State of Knowledge: Voyager observed multiple regions with anisotropic GCR distributions in the LISM due to dropouts of >211 MeV proton intensities perpendicular to the magnetic field. Cosmic ray electrons remain isotropic. Knowledge Gap: The cause of these anisotropies or why electrons behave differently than protons is not known. Approach: We will analyze data for these events and compare these data with existing theories (Kota, Giacolone). The energy dependence of these events will be determined (Nikoukar, Hill) by using LECP pulse height analysis data in a wide energy range (from MeV to GeV). A combination of magnetic trapping and cooling downstream of solar-induced transient disturbances and GCRs escaping from a single compression in the draping region has been proposed to explain observed anisotropies. Outcome: SHIELD will elucidate the physical processes that suppress GCR intensities near 90°C pitch angle and be used to improve GCR models of modulation and transport. RT4.3 Acceleration of Anomalous Cosmic Rays (ACRs)
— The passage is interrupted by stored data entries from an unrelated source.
theorem witness_RegisterWritesFollowTheirViewsAndRights :
    (∃ (view off : Nat) (w : Word) (s : State), regsServed s = true ∧ pageOpen s 0x03 = true ∧ view < 4 ∧ 0x20 ≤ off ∧
      assigned 0x03 off = true ∧ getF s (R.PG_CTL.EN 0x03) = 0 ∧ (∀ e ∈ (takenFields s false view w.toNat (regFlds
      (.pf 0) 0x03 off)), fieldOk s e.1 e.2 = true) ∧ crossOk (setFs s (takenFields s false view w.toNat (regFlds (.pf
      0) 0x03 off))) 0x03 = true) ∧
    (∃ (view off : Nat) (w : Word) (s : State), regsServed s = true ∧ pageOpen s 0x03 = true ∧ view < 4 ∧ 0x20 ≤ off ∧
      assigned 0x03 off = true ∧ getF s (R.PG_CTL.EN 0x03) = 0 ∧ ((∃ e ∈ (takenFields s false view w.toNat (regFlds
      (.pf 0) 0x03 off)), fieldOk s e.1 e.2 = false) ∨ crossOk (setFs s (takenFields s false view w.toNat (regFlds
      (.pf 0) 0x03 off))) 0x03 = false)) ∧
    (∃ (view off : Nat) (s : State), regsServed s = true ∧ pageOpen s 0x03 = true ∧ view < 4 ∧ 0x20 ≤ off ∧ assigned
      0x03 off = true ∧ getF s (R.PG_CTL.EN 0x03) = 1 ∧ (∃ f ∈ pageFlds 0x03, f.off = off ∧ f.acc = .rwd)) ∧
    (∃ (n : Fin 4) (pg view off : Nat) (s : State), regsServed s = true ∧ pageOpen s pg = true ∧ view < 4 ∧ assigned
      pg off = true ∧ n ≠ 0 ∧ pg ∉ [0x06, 0x41, 0x50, 0x52] ∧ ¬ (pg = 0 ∧ off = 0x64)) ∧
    (∃ (pg view off : Nat) (s : State), view < 16 ∧ off < 2 ^ 12 ∧ (regsServed s = false ∨ 4 ≤ view ∨ assigned pg off
      = false)) ∧
    (∃ (pg view off : Nat) (s : State), regsServed s = true ∧ pageOpen s pg = true ∧ postedPage pg = true ∧ view < 4 ∧
      assigned pg off = true ∧ off ≠ 0x14 ∧ off ≠ 0x18 ∧ getF s (R.PG_STA.WBUSY pg) = 0) ∧
    (∃ (pg view off : Nat) (s : State), regsServed s = true ∧ pageOpen s pg = true ∧ postedPage pg = true ∧ view < 4 ∧
      assigned pg off = true ∧ off ≠ 0x14 ∧ off ≠ 0x18 ∧ getF s (R.PG_STA.WBUSY pg) = 1) ∧
    (∃ (n view off w : Nat) (s : State), smGet none s.hif.posted 0x04 = some (n, view, off, w) ∧ view < 4 ∧ 0x20 ≤ off
      ∧ getF s (R.PG_CTL.EN 0x04) = 0 ∧ (∀ e ∈ takenFields s false view w (regFlds (reqOf n) 0x04 off), fieldOk s e.1
      e.2 = true)) ∧
    (∃ (pg : Nat) (s : State), smGet none s.hif.posted pg = none) ∧
    (∃ (pg : Nat) (s : State), regsServed s = true ∧ pageOpen s pg = true ∧ pg ∈ [0x00, 0x02, 0x05, 0x08, 0x10, 0x18,
      0x41, 0x42, 0x50, 0x51] ∧ getF s (R.PG_CTL.EN pg) = 0) ∧
    (∃ (pg : Nat) (s : State), regsServed s = true ∧ pageOpen s pg = true ∧ pg ∈ [0x00, 0x02, 0x05, 0x08, 0x10, 0x18,
      0x41, 0x42, 0x50, 0x51] ∧ getF s (R.PG_CTL.EN pg) = 1 ∧ (running s = false ∨ enClearRunning pg = true)) ∧
    (∃ (pg : Nat) (s : State), regsServed s = true ∧ pageOpen s pg = true ∧ pg ∈ [0x00, 0x02, 0x05, 0x08, 0x10, 0x18,
      0x41, 0x42, 0x50, 0x51] ∧ getF s (R.PG_CTL.EN pg) = 1 ∧ running s = true ∧ enClearRunning pg = false) :=
  ⟨⟨0, 0x48, 4000#32, stServed [], by decide +kernel⟩,
   ⟨1, 0x48, 2#32, stServed [], by decide +kernel⟩,
   ⟨0, 0x48, stServed [(R.PG_CTL.EN 0x03, 1)], by decide +kernel⟩,
   ⟨3, 0x03, 0, 0x48, stServed [], by decide +kernel⟩,
   ⟨0x03, 4, 0x48, stServed [], by decide +kernel⟩,
   ⟨0x04, 3, 0x40, stServed [], by decide +kernel⟩,
   ⟨0x04, 3, 0x40, stServed [(R.PG_STA.WBUSY 0x04, 1)], by decide +kernel⟩,
   ⟨0, 0, 0x50, 3, { stServed [] with hif := { hif0 with posted := [(4, some (0, 0, 0x50, 3))] } }, by decide +kernel⟩,
   ⟨0x04, State.reset, by decide +kernel⟩,
   ⟨0x51, stServed [], by decide +kernel⟩,
   ⟨0x50, stServed [(R.PG_CTL.EN 0x50, 1), (R.TICK_NUM.RUN, 1)], by decide +kernel⟩,
   ⟨0x00, stServed [(R.PG_CTL.EN 0x00, 1), (R.TICK_NUM.RUN, 1)], by decide +kernel⟩⟩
State of Knowledge: A surprise of the TS crossings was that neither Voyager spacecraft found evidence for ACR acceleration at the TS (Giacalone, 2012). Before Voyager, the paradigm was that diffusive shock acceleration of PUIs created ACRs at the TS (Fisk et al., 1974; Pesses et al., 1981; Giacalone, 2012). ACR intensities did not change at the TS, but slowly increased as the spacecraft moved deeper into the HS (Decker et al., 2010). Hypotheses for the ACR acceleration mechanism and location are: 1) in the flanks of the TS (Cummings et al., 2008); 2) in “hot spots” along a turbulent TS (McComas & Schwadron, 2006; Kota, 2010); 3) by reconnection (Guo et al., 2010; Opher et al., 2011; Keebler et al., 2022); 4) by turbulence processes (Zank et al., 2015); 5) by second-order Fermi acceleration; and 5) by turbulence generated by multi-ion magnetosonic waves (Dialynas et al., 2020). Knowledge Gap: We need to understand where and how ACRs are accelerated. Approach: SHIELD will explore acceleration of ACRs at the TS and in the HS using the coupled ACR transport and MHD models. Opher will explore consequences of the RT instability for ACR acceleration. SHIELD output will be compared with V1 and V2 ACR data from V1 and V2 (Florinski, Cummings); model runs will determine the contribution of reconnection, turbulence and TS conditions to ACRs. ACR anisotropies when V2 was outside and inside the sector zone (defined by the heliolatitudinal extent of the heliospheric current sheet will be compared (Hill); preliminary work suggests an energy dependence in the anisotropies that will constrain ACR acceleration models. Outcomes: SHIELD will determine where and how ACRs are accelerated and predict the ACR spectra and intensities throughout the heliosphere.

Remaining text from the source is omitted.